Windows 7: MS startet Kompatibilitäts-Programm

Windows 7 Der Softwarekonzern Microsoft hat sein Windows 7 Ecosystem Readiness Program gestartet. Dieses soll die Hersteller von Hard- und Software bei der Migration auf das neue Betriebssystem unterstützen.

Zum Start der Final-Version sollen die Anwender möglichst wenig mit Verzögerungen bei der Verfügbarkeit kompatibler Produkte zu tun haben. Microsoft bietet Produzenten deshalb im Rahmen des Programms Unterstützung bei der Anpassung an.

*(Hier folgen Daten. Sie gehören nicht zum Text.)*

/-- One result of a bank lands in a core (R77): s0, v31, s31 and q0 are never a destination (R62). A register written whole has no
uncorrectable error left (R365). (DEDUCED: log entry 133.) -/
def Core.land (c : Core) (k : Bank) (x : Side) (f : Flight) : Core :=
  let c := c.mod x fun b => { b with nflags := b.nflags ||| f.flags }
  match f.dest with
  | .none => c
  | .s r v => if r.val = 0 then c else c.mod x fun b => { b with s := b.s.set r.val v, badS := b.badS &&& ~~~ BitVec.twoPow 32 r.val }
  | .v r v m => c.mod x fun b =>
    { b with v := b.v.set r.val (mergeBytes b.v[r] v m)
             badV := if m = BitVec.allOnes 128 then b.badV &&& ~~~ BitVec.twoPow 32 r.val else b.badV }
  | .q r v m => c.mod x fun b =>
    { b with q := b.q.set r.val (mergeBits b.q[r] v m)
             badQ := if m = BitVec.allOnes 128 then b.badQ &&& ~~~ BitVec.twoPow 8 r.val else b.badQ }
  | .tile t v m => c.landTile k x t v m

/-- The results of a core that are due at issue cycle `n` land, in the order they were issued, so the later-issued is kept at a
collision (R78). -/
def Core.landDue (c : Core) (b : Bank) (x : Side) (n : Nat) : Core :=
  let fs := (c.of x).flights
  (fs.filter fun f => f.land ≤ n).foldl (fun k f => k.land b x f)
    (c.mod x fun b => { b with flights := fs.filter fun f => !decide (f.land ≤ n) })

/-- A bank's sequencer-side result lands; those of regions and of every core's %nflags are applied by `State.landSeq`. -/
def Bank.landSeq (b : Bank) : SeqDest → Bank
  | .k r x => { b with k := b.k.set r.val x, badK := b.badK &&& ~~~ BitVec.twoPow 16 r.val }
  | .chk x => { b with chk := x }
  | .deckle t x => { b with deckle := (b.deckle &&& ~~~ (0x3FF#80 <<< (10 * t.val))) ||| ((x.setWidth 80) <<< (10 * t.val)) }
  | .trapvec x => { b with trapvec := x }
  | .nflags _ | .istep _ | .barsel _ | .barmask _ => b

/-- The barrier mask's key: barrier id and die index (R298). -/
def maskKey (sel : BitVec 8) : Nat := (sel.toNat / 16) * 10 + sel.toNat % 16

/-- Write a barrier mask: a 0 for a row that holds no block of the launch that claims the id is ignored (R300). -/
def State.writeBarmask (s : State) (g : Fin 16) (id dieIx : Nat) (value : Word) : State :=
  let old := Sparse.get (s.regions[g]).masks 0 (id * 10 + dieIx)
  let absent := coreMask fun row =>
    let r := s.row ((g.val * 10 + dieIx) * 64 + row.val)
    let holds (b : Bank) : Bool := b.phase != .empty && b.info.cohort && b.info.barriers.getLsbD id
    let claimed := s.launches.any fun l => l.cohort && l.next != 0 && l.barriers.getLsbD id
    claimed && !(holds r.a || holds r.b)
  s.modRegion g fun rg => { rg with masks := Sparse.set rg.masks 0 (id * 10 + dieIx) (value ||| (old &&& absent)) }

/-- A sequencer-side result lands (R94, R216). -/
def State.landSeq (s : State) (n : Nat) (x : Side) (d : SeqDest) : State :=
  match d with
  | .nflags f => s.modRow n (·.mapBanks x fun _ b => { b with nflags := f })
  | .istep v => s.modRegion (regionOf n) fun g => { g with istep := v }
  | .barsel v => s.modRegion (regionOf n) fun g => { g with barsel := v }
  | .barmask v =>
    let g := s.regions[regionOf n]
    s.writeBarmask (regionOf n) (g.barsel.toNat / 16) (g.barsel.toNat % 16) v
  | .k _ _ | .chk _ | .deckle _ _ | .trapvec _ => s.modBank n x (·.landSeq d)

/-- Everything of a bank that is due at issue cycle `m` lands: sequencer results first, so that a %nflags write is replaced before the
flags of the same cycle are ORed in (R58), then votes, %fmt (R44) and every core's results. -/
def State.landAll (s : State) (n : Nat) (x : Side) (m : Nat) : State :=
  let b := s.bank n x
  let s := (b.seq.filter fun f => f.land ≤ m).foldl (fun s f => s.landSeq n x f.dest) s
  let s := s.modBank n x fun b =>
    { b with seq := b.seq.filter fun f => !decide (f.land ≤ m)
             k := (b.votes.filter fun v => v.ready ≤ m).foldl (fun k v => k.set v.reg.val v.value) b.k
             votes := b.votes.filter fun v => !decide (v.ready ≤ m)
             fmt := (b.fmtNext.filter fun p => p.1 ≤ m).foldl (fun _ p => p.2) b.fmt
             fmtNext := b.fmtNext.filter fun p => !decide (p.1 ≤ m) }
  s.modRow n fun r => r.mapCores fun _ c => c.landDue (r.bank x) x m

/-- One frozen cycle of a segment's drain: every register result in flight comes one cycle nearer, and those due land, in landing order.
No issue cycle passes, so %fmt keeps its shadow (R44, R78, R240).
(DEDUCED: log entry 33.) -/
def State.drainCycle (s : State) (n : Nat) (x : Side) : State :=
  let nearer (fs : List Flight) : List Flight := fs.map fun f => { f with land := f.land - 1 }
  let nearerSeq (fs : List SeqFlight) : List SeqFlight := fs.map fun f => { f with land := f.land - 1 }
  let s := s.modBank n x fun b =>
    { b with seq := nearerSeq b.seq
             votes := b.votes.map fun v => { v with ready := v.ready - 1 }
             segment := b.segment.map fun g => { g with entry := { g.entry with seq := nearerSeq g.entry.seq } } }
  let s := s.modRow n (·.mapBanks x fun _ b => { b with flights := nearer b.flights, ckF := nearer b.ckF })
  s.landAll n x (s.bank n x).cycle

/-! ## The skew line (R220, R228) -/

/-- What the skew line keeps of a core. -/
def Core.lineCore (c : Core) (x : Side) : LineCore :=
  let b := c.of x
  ⟨b.s, b.v, b.q, b.reel, b.nflags, b.flights, b.macc, b.mops, c.tiles, c.owner⟩

/-- The skew line of a bank. -/
def Row.line (r : Row) : Side → List LineEntry
  | .a => r.lineA
  | .b => r.lineB
def Row.setLine (r : Row) (x : Side) (l : List LineEntry) : Row :=
  match x with
  | .a => { r with lineA := l }
  | .b => { r with lineB := l }

/-- An issue cycle of a bank enters its skew line, with what the row held before it, and one that every core has executed leaves it; with
skew 0 there is none (R220).
(DEDUCED: log entry 16.) -/
def Row.stretch (r old : Row) (x : Side) (prior : List (Fin 64 × Nat × List Byte)) : Row :=
  let b := old.bank x
  if b.info.skew.val = 0 then r
  else r.setLine x (((r.line x).filter fun e => decide (b.cycle ≤ e.cycle + 63 * b.info.skew.val))
    ++ [⟨b.cycle, tab fun c => (old.cores[c]).lineCore x, prior⟩])

/-- How many cycles a core of a bank executes behind another: none behind itself or a higher one (R220). -/
def Bank.lag (b : Bank) (c t : Fin 64) : Nat := (t.val - c.val) * b.info.skew.val

/-- The bytes a line entry's bundle wrote over in a core's store hold a byte number. -/
def LineEntry.wrote (l : LineEntry) (t : Fin 64) (a : Nat) : Bool :=
  l.prior.any fun w => w.1 == t && w.2.1 ≤ a && a < w.2.1 + w.2.2.length

/-- The store of a core as another finds it in its own issue cycle `j`: what a core that lags has not executed by then in the skew line has
written nothing; a write of the same cycle is not yet seen (R179, R196, R220, R250).
(DEDUCED: log entry 16.) -/
def Row.storeAt (r : Row) (x : Side) (c t : Fin 64) (j : Nat) : Core :=
  if t.val ≤ c.val then r.cores[t]
  else
    let undo := (((r.line x).reverse.filter fun l => decide (j ≤ l.cycle + (r.bank x).lag c t)).flatMap fun l => l.prior.filter (·.1 == t))
    undo.foldl (fun k w => k.lsWriteRuns [(w.2.1, w.2.2)]) r.cores[t]

/-- What stood before the first bundle that a test finds ahead and that writes over a byte of a core is that byte's new value. -/
def patchLine (t : Fin 64) (ahead : LineEntry → Bool) (a : Nat) (v : Byte) : List LineEntry → List LineEntry
  | [] => []
  | l :: ls =>
    if ahead l && l.wrote t a then
      { l with prior := l.prior.map fun w =>
          if w.1 == t && w.2.1 ≤ a && a < w.2.1 + w.2.2.length then (w.1, w.2.1, w.2.2.set (a - w.2.1) v) else w } :: ls
    else l :: patchLine t ahead a v ls

/-- A core writes runs of bytes into a store of the row in its own issue cycle `j`. A byte that the store's core, lagging, writes later, by
a bundle the sequencer has issued already, keeps that write (R28, R179, R220, R250).
(DEDUCED: log entry 16.) -/
def Row.writeAt (r : Row) (x : Side) (c t : Fin 64) (j : Nat) (runs : List (Nat × List Byte)) : Row :=
  let ahead (l : LineEntry) : Bool := decide (c.val < t.val) && decide (j < l.cycle + (r.bank x).lag c t)
  let later (a : Nat) : Bool := (r.line x).any fun l => ahead l && l.wrote t a
  let bytes := runs.flatMap fun p => p.2.zipIdx.map fun b => (p.1 + b.2, b.1)
  let gone := bytes.filter fun b => later b.1
  if gone.isEmpty then { r with cores := r.cores.set t.val ((r.cores[t]).lsWriteRuns runs) }
  else
    let core := (r.cores[t]).lsWriteRuns ((bytes.filter fun b => !later b.1).map fun b => (b.1, [b.2]))
    ({ r with cores := r.cores.set t.val core } : Row).setLine x (gone.foldl (fun l b => patchLine t ahead b.1 b.2 l) (r.line x))

/-- A result enters flight in every core. -/
def Row.fly (r : Row) (x : Side) (f : Fin 64 → List Flight) : Row :=
  r.mapBanks x fun c b => { b with flights := b.flights ++ f c }
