-- ==== Sys2Proof/Machine/Numbers.lean ====
section
/-! DEFINITION. Exact arithmetic on the number formats: vector floating arithmetic, minimum and maximum, the special functions, the
conversions, Q4X and the mma step (R40, R41, R47-R56). -/

namespace Sys2Proof.Machine

/-- The exact sum of two signed dyadic values, as a signed integer times a power of two. -/
def addExact (n1 : Bool) (m1 : Nat) (e1 : Int) (n2 : Bool) (m2 : Nat) (e2 : Int) : Int × Int :=
  let e := if e1 ≤ e2 then e1 else e2
  let a : Int := (m1 * 2 ^ (e1 - e).toNat : Nat)
  let b : Int := (m2 * 2 ^ (e2 - e).toNat : Nat)
  ((if n1 then -a else a) + (if n2 then -b else b), e)

/-- Round the exact value x 2^e; an exact zero takes the sign `zneg`. -/
def Fmt.roundInt2 (f : Fmt) (mode : RMode) (x : Int) (e : Int) (zneg : Bool) : Nat × Flags :=
  if x = 0 then (f.sign zneg, 0) else f.round mode false (x < 0) x.natAbs e false

/-- x + y, with `flip` x - y, rounded once (R51). -/
def fAdd (f : Fmt) (flip : Bool) (a b : Nat) : Nat × Flags :=
  let sn := snanFlag f [a, b]
  match f.value a, f.value b with
  | .nan _, _ => (f.nan, sn)
  | _, .nan _ => (f.nan, sn)
  | .inf n1, .inf n2 => if n1 == (n2 != flip) then (f.infinity n1, 0) else (f.nan, Flags.nv)
  | .inf n1, .fin _ _ _ => (f.infinity n1, 0)
  | .fin _ _ _, .inf n2 => (f.infinity (n2 != flip), 0)
  | .fin n1 m1 e1, .fin n2 m2 e2 =>
    let n2 := n2 != flip
    let r := addExact n1 m1 e1 n2 m2 e2
    f.roundInt2 .rne r.1 r.2 (n1 && n2)

/-- x y, rounded once (R51). -/
def fMul (f : Fmt) (a b : Nat) : Nat × Flags :=
  let sn := snanFlag f [a, b]
  match f.value a, f.value b with
  | .nan _, _ => (f.nan, sn)
  | _, .nan _ => (f.nan, sn)
  | .inf n1, .inf n2 => (f.infinity (n1 != n2), 0)
  | .inf n1, .fin n2 m2 _ => if m2 = 0 then (f.nan, Flags.nv) else (f.infinity (n1 != n2), 0)
  | .fin n1 m1 _, .inf n2 => if m1 = 0 then (f.nan, Flags.nv) else (f.infinity (n1 != n2), 0)
  | .fin n1 m1 e1, .fin n2 m2 e2 => f.round .rne false (n1 != n2) (m1 * m2) (e1 + e2) false

/-- x y + z, with `flip` z - x y, rounded once (R51, R134).
(DESIGN CHOICE: log entry 121.) -/
def fMulAdd (f : Fmt) (flip : Bool) (a b c : Nat) : Nat × Flags :=
  let sn := snanFlag f [a, b, c]
  let addend (pneg : Bool) : Nat × Flags :=
    match f.value c with
    | .inf n => if n == pneg then (f.infinity n, sn) else (f.nan, Flags.nv)
    | .nan _ => (f.nan, sn)
    | .fin _ _ _ => (f.infinity pneg, 0)
  match f.value a, f.value b with
  | .nan _, _ => (f.nan, sn)
  | _, .nan _ => (f.nan, sn)
  | .inf n1, .inf n2 => addend ((n1 != n2) != flip)
  | .inf n1, .fin n2 m2 _ => if m2 = 0 then (f.nan, Flags.nv ||| sn) else addend ((n1 != n2) != flip)
  | .fin n1 m1 _, .inf n2 => if m1 = 0 then (f.nan, Flags.nv ||| sn) else addend ((n1 != n2) != flip)
  | .fin n1 m1 e1, .fin n2 m2 e2 =>
    match f.value c with
    | .nan _ => (f.nan, sn)
    | .inf n => (f.infinity n, 0)
    | .fin n3 m3 e3 =>
      let p := (n1 != n2) != flip
      let r := addExact p (m1 * m2) (e1 + e2) n3 m3 e3
      f.roundInt2 .rne r.1 r.2 (p && n3)

/-- The order of two non-NaN values: -0 below +0 (R52). -/
def numLe : Num → Num → Bool
  | .inf n, .inf n' => n || !n'
  | .inf n, .fin _ _ _ => n
  | .fin _ _ _, .inf n => !n
  | .fin n1 m1 e1, .fin n2 m2 e2 =>
    let r := addExact n1 m1 e1 (!n2) m2 e2
    if r.1 = 0 then n1 || !n2 else r.1 < 0
  | .nan _, _ => false
  | _, .nan _ => false

/-- vfmin (greater = false) or vfmax (R52). -/
def fMinMax (f : Fmt) (greater : Bool) (a b : Nat) : Nat × Flags :=
  let sn := snanFlag f [a, b]
  match f.value a, f.value b with
  | .nan _, .nan _ => (f.nan, sn)
  | .nan _, _ => (b, sn)
  | _, .nan _ => (a, sn)
  | x, y => (if numLe x y != greater then a else b, sn)

/-- vfabs (R134). -/
def fAbs (f : Fmt) (a : Nat) : Nat × Flags :=
  if f.isNan a then (f.nan, snanFlag f [a]) else (a % 2 ^ (f.width - 1), 0)
/-- vfneg (R134). -/
def fNeg (f : Fmt) (a : Nat) : Nat × Flags :=
  if f.isNan a then (f.nan, snanFlag f [a]) else ((a + 2 ^ (f.width - 1)) % 2 ^ f.width, 0)

/-- Numeric equality and order of a compare: -0 and +0 are equal (R137). -/
def numEq : Num → Num → Bool
  | .inf n, .inf n' => n == n'
  | .fin n1 m1 e1, .fin n2 m2 e2 => (addExact n1 m1 e1 (!n2) m2 e2).1 == 0
  | _, _ => false
def numLt (x y : Num) : Bool := numLe x y && !numEq x y

/-- vfcmp: the outcome and nv (R137). -/
def fCompare (f : Fmt) (c : FCond) (a b : Nat) : Bool × Flags :=
  let x := f.value a
  let y := f.value b
  let nan := f.isNan a || f.isNan b
  let sn := snanFlag f [a, b]
  match c with
  | .eq => (!nan && numEq x y, sn)
  | .ne => (nan || !numEq x y, sn)
  | .lt => (!nan && numLt x y, Flags.when nan Flags.nv)
  | .le => (!nan && (numLt x y || numEq x y), Flags.when nan Flags.nv)
  | .un => (nan, sn)

/-! ## Special functions (R53): each magnitude is formed as (m + t) 2^e with far more bits than any format keeps. -/

/-- The integer square root by bits, from bit `n` down. -/
def isqrtFrom (x : Nat) : Nat → Nat → Nat
  | 0, r => r
  | n + 1, r => let r' := r + 2 ^ n; isqrtFrom x n (if r' * r' ≤ x then r' else r)
def isqrt (x : Nat) : Nat := isqrtFrom x (Nat.log2 x / 2 + 1) 0

/-- The bits kept of an irrational value. -/
def fxBits : Nat := 320

/-- 2 (z + z^3/3 + z^5/5 + ...), z = num/den, in units of 2^-fxBits: twice the inverse hyperbolic tangent. -/
def atanh2Terms (z2 : Nat) : Nat → Nat → Nat → Nat → Nat
  | 0, _, _, acc => acc
  | n + 1, k, p, acc => atanh2Terms z2 n (k + 2) (p * z2 / 2 ^ fxBits) (acc + p / k)
def atanh2 (num den : Nat) : Nat :=
  let z := num * 2 ^ fxBits / den
  2 * atanh2Terms (z * z / 2 ^ fxBits) 130 1 z 0

/-- ln 2 in units of 2^-fxBits. -/
def ln2 : Nat := atanh2 1 3

/-- The exponential series: y^k/k!, in units of 2^-fxBits. -/
def expTerms (y : Nat) : Nat → Nat → Nat → Nat → Nat
  | 0, _, _, acc => acc
  | n + 1, k, p, acc => expTerms y n (k + 1) (p * y / 2 ^ fxBits / k) (acc + p)
/-- 2^f for 0 ≤ f < 1 in units of 2^-fxBits.
(DESIGN CHOICE: log entry 25.) -/
def exp2Fx (fr : Nat) : Nat := expTerms (fr * ln2 / 2 ^ fxBits) 90 1 (2 ^ fxBits) 0

/-- The floor and the fraction (in units of 2^-fxBits) of x 2^e, and whether the fraction is exactly 0. -/
def splitFx (neg : Bool) (m : Nat) (e : Int) : Int × Nat × Bool :=
  if e ≥ 0 then (let v : Int := (m * 2 ^ e.toNat : Nat); if neg then -v else v, 0, true)
  else
    let k := (-e).toNat
    let w : Int := (m / 2 ^ k : Nat)
    let r := m % 2 ^ k
    if r = 0 then (if neg then -w else w, 0, true)
    else
      let fr := r * 2 ^ fxBits / 2 ^ k
      if neg then (-w - 1, 2 ^ fxBits - fr, false) else (w, fr, false)

/-- vexp2 (R53). Beyond ±2^20 the result overflows, or rounds below the least subnormal, as at the bound itself. -/
def fExp2 (f : Fmt) (a : Nat) : Nat × Flags :=
  match f.value a with
  | .nan _ => (f.nan, snanFlag f [a])
  | .inf true => (0, 0)
  | .inf false => (f.infinity false, 0)
  | .fin neg m e =>
    if m = 0 then f.round .rne false false 1 0 false
    else if (Nat.log2 m : Int) + e ≥ 20 then f.round .rne false false 1 (if neg then -1048576 else 1048576) false
    else
      match splitFx neg m e with
      | (n, _, true) => f.round .rne false false 1 n false
      | (n, fr, false) => f.round .rne false false (exp2Fx fr) (n - fxBits) true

Registrierte Partnerfirmen erhalten zukünftig beispielsweise Zugriff auf aktuelle Builds von Windows 7. Weiterhin bietet Microsoft Entwicklungs- und Testwerkzeuge, ein Windows Driver Kit, technische Dokumentationen und einiges mehr an.

Über Microsoft Connect können Partner außerdem Verbindung mit dem Application Testing Lab aufnehmen und dessen Ressourcen für Kompatibilitätsprüfungen nutzen. Über diesen Kanal werden auch passende Online-Schulungen angeboten.

Wie Mike Nash, Corporate Vice President für Windows Product Management, sei es durchaus sinnvoll, bereits jetzt mit dem Programm zu starten und den Partnern genug Zeit für ihre Arbeit zu geben. Immerhin handle es sich bei der aktuellen Beta bereits um die fortgeschrittenste Testversion, die Microsoft je so lange vor der Markteinführung bereitstellte. Umfassende Änderungen seien daher an kaum eine Stelle mehr zu erwarten.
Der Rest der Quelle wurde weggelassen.